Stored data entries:
***

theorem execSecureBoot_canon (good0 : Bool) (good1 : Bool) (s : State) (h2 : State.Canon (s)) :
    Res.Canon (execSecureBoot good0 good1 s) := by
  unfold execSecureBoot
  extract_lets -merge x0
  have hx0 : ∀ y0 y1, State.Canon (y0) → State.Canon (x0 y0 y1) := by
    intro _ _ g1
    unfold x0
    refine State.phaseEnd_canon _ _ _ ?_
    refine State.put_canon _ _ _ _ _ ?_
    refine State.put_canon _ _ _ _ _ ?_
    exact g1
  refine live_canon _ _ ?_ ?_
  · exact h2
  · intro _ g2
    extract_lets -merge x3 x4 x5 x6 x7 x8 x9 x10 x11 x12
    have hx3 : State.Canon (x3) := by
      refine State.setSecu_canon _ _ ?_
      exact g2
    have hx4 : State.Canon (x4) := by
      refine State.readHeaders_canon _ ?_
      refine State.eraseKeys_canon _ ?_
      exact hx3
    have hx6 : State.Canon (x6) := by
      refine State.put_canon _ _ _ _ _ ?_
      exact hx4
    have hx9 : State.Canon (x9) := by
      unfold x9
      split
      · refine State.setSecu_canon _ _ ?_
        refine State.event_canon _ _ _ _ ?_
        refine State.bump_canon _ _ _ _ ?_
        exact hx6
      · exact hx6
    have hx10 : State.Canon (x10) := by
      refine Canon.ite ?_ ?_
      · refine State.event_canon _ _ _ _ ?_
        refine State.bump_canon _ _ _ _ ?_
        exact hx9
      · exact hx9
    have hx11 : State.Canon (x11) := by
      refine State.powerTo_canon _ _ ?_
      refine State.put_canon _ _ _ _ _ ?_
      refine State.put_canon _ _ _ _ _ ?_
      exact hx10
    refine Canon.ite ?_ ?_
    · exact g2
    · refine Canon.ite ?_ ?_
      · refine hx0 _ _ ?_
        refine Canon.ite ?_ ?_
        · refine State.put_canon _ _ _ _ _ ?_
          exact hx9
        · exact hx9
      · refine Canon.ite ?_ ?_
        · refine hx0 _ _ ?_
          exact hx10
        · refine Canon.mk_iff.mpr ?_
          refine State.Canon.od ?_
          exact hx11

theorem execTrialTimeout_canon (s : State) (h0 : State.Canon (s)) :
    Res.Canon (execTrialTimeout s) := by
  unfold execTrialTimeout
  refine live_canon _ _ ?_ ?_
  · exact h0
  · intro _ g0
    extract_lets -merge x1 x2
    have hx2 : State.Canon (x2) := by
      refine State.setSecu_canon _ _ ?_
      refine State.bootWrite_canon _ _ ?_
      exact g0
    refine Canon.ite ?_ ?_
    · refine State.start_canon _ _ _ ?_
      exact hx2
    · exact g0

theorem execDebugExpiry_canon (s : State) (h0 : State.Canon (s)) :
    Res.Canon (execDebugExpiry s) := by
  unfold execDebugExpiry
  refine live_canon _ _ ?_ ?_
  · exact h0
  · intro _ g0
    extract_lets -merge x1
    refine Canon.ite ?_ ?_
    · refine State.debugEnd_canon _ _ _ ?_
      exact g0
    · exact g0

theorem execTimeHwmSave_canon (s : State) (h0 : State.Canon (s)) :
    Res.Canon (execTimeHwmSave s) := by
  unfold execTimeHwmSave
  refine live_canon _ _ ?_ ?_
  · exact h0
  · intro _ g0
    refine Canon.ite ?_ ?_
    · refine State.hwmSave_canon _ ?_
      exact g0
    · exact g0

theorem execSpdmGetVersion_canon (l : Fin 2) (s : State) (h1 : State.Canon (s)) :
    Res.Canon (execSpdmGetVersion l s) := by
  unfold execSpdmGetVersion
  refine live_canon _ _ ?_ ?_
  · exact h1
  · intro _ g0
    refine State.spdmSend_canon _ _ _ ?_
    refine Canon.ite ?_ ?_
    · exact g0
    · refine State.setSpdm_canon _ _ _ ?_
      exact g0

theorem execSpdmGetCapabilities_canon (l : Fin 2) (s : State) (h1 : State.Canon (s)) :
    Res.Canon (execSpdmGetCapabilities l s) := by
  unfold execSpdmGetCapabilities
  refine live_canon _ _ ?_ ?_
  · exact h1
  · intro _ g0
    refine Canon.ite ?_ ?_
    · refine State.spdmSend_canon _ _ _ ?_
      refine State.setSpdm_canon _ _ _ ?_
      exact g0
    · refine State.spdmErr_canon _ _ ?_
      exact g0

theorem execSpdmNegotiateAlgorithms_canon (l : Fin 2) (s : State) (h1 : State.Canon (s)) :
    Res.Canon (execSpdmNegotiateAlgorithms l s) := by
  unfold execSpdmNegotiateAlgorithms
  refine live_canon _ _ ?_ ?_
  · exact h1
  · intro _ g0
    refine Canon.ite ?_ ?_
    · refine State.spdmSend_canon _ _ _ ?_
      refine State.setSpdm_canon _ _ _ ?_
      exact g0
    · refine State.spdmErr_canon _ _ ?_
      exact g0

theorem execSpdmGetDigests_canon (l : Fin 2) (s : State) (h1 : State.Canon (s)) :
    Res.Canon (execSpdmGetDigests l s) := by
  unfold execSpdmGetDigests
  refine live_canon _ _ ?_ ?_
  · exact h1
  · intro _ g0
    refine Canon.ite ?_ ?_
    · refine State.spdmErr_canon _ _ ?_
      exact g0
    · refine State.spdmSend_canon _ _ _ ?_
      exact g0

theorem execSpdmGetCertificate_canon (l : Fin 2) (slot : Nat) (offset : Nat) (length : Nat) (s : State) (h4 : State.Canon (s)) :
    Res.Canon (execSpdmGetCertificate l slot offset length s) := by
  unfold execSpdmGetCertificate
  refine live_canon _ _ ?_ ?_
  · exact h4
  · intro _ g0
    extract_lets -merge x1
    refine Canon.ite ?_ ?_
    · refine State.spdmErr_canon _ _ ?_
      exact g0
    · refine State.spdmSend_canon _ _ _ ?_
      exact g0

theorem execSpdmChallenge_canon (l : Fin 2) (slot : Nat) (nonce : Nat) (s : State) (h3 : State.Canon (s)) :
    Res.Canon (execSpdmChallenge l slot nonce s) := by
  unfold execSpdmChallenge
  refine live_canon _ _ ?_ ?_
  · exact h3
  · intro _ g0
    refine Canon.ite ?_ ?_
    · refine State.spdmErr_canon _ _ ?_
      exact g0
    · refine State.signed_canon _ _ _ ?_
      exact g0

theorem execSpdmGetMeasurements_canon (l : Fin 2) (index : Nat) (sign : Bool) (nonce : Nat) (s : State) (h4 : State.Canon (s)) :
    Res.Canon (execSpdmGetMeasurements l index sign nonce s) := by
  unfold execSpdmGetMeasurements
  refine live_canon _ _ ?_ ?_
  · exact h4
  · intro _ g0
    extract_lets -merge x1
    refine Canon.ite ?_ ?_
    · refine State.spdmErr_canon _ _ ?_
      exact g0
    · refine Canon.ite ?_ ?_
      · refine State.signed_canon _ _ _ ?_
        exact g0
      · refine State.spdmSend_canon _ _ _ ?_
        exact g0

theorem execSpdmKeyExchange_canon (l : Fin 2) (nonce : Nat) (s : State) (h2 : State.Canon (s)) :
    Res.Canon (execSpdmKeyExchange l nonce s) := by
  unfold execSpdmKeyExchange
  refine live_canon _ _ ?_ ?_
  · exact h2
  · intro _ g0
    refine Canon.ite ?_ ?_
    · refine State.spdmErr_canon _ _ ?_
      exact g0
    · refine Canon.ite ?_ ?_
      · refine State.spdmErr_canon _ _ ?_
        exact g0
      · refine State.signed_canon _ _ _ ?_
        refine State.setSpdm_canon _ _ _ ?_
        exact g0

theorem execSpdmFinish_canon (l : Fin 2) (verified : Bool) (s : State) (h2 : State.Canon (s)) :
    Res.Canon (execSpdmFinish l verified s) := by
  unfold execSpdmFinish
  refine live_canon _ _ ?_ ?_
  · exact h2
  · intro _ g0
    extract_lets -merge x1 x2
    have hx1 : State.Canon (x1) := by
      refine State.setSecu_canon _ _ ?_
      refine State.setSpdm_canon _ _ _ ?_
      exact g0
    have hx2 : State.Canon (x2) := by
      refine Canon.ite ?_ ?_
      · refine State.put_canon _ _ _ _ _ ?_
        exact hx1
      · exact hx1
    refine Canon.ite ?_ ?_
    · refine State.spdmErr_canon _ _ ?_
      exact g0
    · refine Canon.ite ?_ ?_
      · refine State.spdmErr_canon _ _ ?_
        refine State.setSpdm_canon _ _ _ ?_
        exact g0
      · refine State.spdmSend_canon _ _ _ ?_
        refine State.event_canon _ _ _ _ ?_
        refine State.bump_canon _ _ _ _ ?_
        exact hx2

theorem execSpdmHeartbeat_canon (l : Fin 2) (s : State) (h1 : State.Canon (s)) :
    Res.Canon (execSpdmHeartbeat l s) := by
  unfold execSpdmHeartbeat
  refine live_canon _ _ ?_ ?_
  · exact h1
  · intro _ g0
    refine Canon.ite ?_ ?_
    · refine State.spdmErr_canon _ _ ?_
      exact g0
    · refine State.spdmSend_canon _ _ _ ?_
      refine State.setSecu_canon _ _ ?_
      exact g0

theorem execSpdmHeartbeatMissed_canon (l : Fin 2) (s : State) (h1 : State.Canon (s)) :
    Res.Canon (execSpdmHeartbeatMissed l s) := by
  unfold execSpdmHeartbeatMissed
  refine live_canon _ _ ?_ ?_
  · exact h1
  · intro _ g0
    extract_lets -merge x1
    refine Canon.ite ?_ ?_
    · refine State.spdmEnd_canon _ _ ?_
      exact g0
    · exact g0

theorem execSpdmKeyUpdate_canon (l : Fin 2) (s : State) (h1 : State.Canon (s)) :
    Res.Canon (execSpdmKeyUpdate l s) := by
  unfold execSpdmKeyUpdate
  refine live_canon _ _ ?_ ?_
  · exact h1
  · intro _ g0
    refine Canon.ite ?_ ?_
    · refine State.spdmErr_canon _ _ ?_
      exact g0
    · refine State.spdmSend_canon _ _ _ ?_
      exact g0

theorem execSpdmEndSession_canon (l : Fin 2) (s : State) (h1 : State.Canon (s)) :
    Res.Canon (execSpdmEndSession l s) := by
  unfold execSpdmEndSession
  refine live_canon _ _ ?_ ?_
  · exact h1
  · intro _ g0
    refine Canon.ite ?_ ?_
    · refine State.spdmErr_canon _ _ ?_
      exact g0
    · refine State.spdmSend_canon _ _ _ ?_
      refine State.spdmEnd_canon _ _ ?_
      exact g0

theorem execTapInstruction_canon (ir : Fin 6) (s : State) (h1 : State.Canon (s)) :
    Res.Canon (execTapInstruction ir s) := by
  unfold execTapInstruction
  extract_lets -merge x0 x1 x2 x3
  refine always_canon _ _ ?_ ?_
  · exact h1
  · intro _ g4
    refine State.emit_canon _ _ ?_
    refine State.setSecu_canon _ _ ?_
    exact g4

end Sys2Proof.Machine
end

***

> [What the task requires]
Your response should hold the lines from the first line of the entries above through the line with "have hx11 : State.Canon (x11) := by", each retyped exactly, and nothing else.

> [Exercise result]
theorem execSecureBoot_canon (good0 : Bool) (good1 : Bool) (s : State) (h2 : State.Canon (s)) :
    Res.Canon (execSecureBoot good0 good1 s) := by
  unfold execSecureBoot
  extract_lets -merge x0
  have hx0 : ∀ y0 y1, State.Canon (y0) → State.Canon (x0 y0 y1) := by
    intro _ _ g1
    unfold x0
    refine State.phaseEnd_canon _ _ _ ?_
    refine State.put_canon _ _ _ _ _ ?_
    refine State.put_canon _ _ _ _ _ ?_
    exact g1
  refine live_canon _ _ ?_ ?_
  · exact h2
  · intro _ g2
    extract_lets -merge x3 x4 x5 x6 x7 x8 x9 x10 x11 x12
    have hx3 : State.Canon (x3) := by
      refine State.setSecu_canon _ _ ?_
      exact g2
    have hx4 : State.Canon (x4) := by
      refine State.readHeaders_canon _ ?_
      refine State.eraseKeys_canon _ ?_
      exact hx3
    have hx6 : State.Canon (x6) := by
      refine State.put_canon _ _ _ _ _ ?_
      exact hx4
    have hx9 : State.Canon (x9) := by
      unfold x9
      split
      · refine State.setSecu_canon _ _ ?_
        refine State.event_canon _ _ _ _ ?_
        refine State.bump_canon _ _ _ _ ?_
        exact hx6
      · exact hx6
    have hx10 : State.Canon (x10) := by
      refine Canon.ite ?_ ?_
      · refine State.event_canon _ _ _ _ ?_
        refine State.bump_canon _ _ _ _ ?_
        exact hx9
      · exact hx9
    have hx11 : State.Canon (x11) := by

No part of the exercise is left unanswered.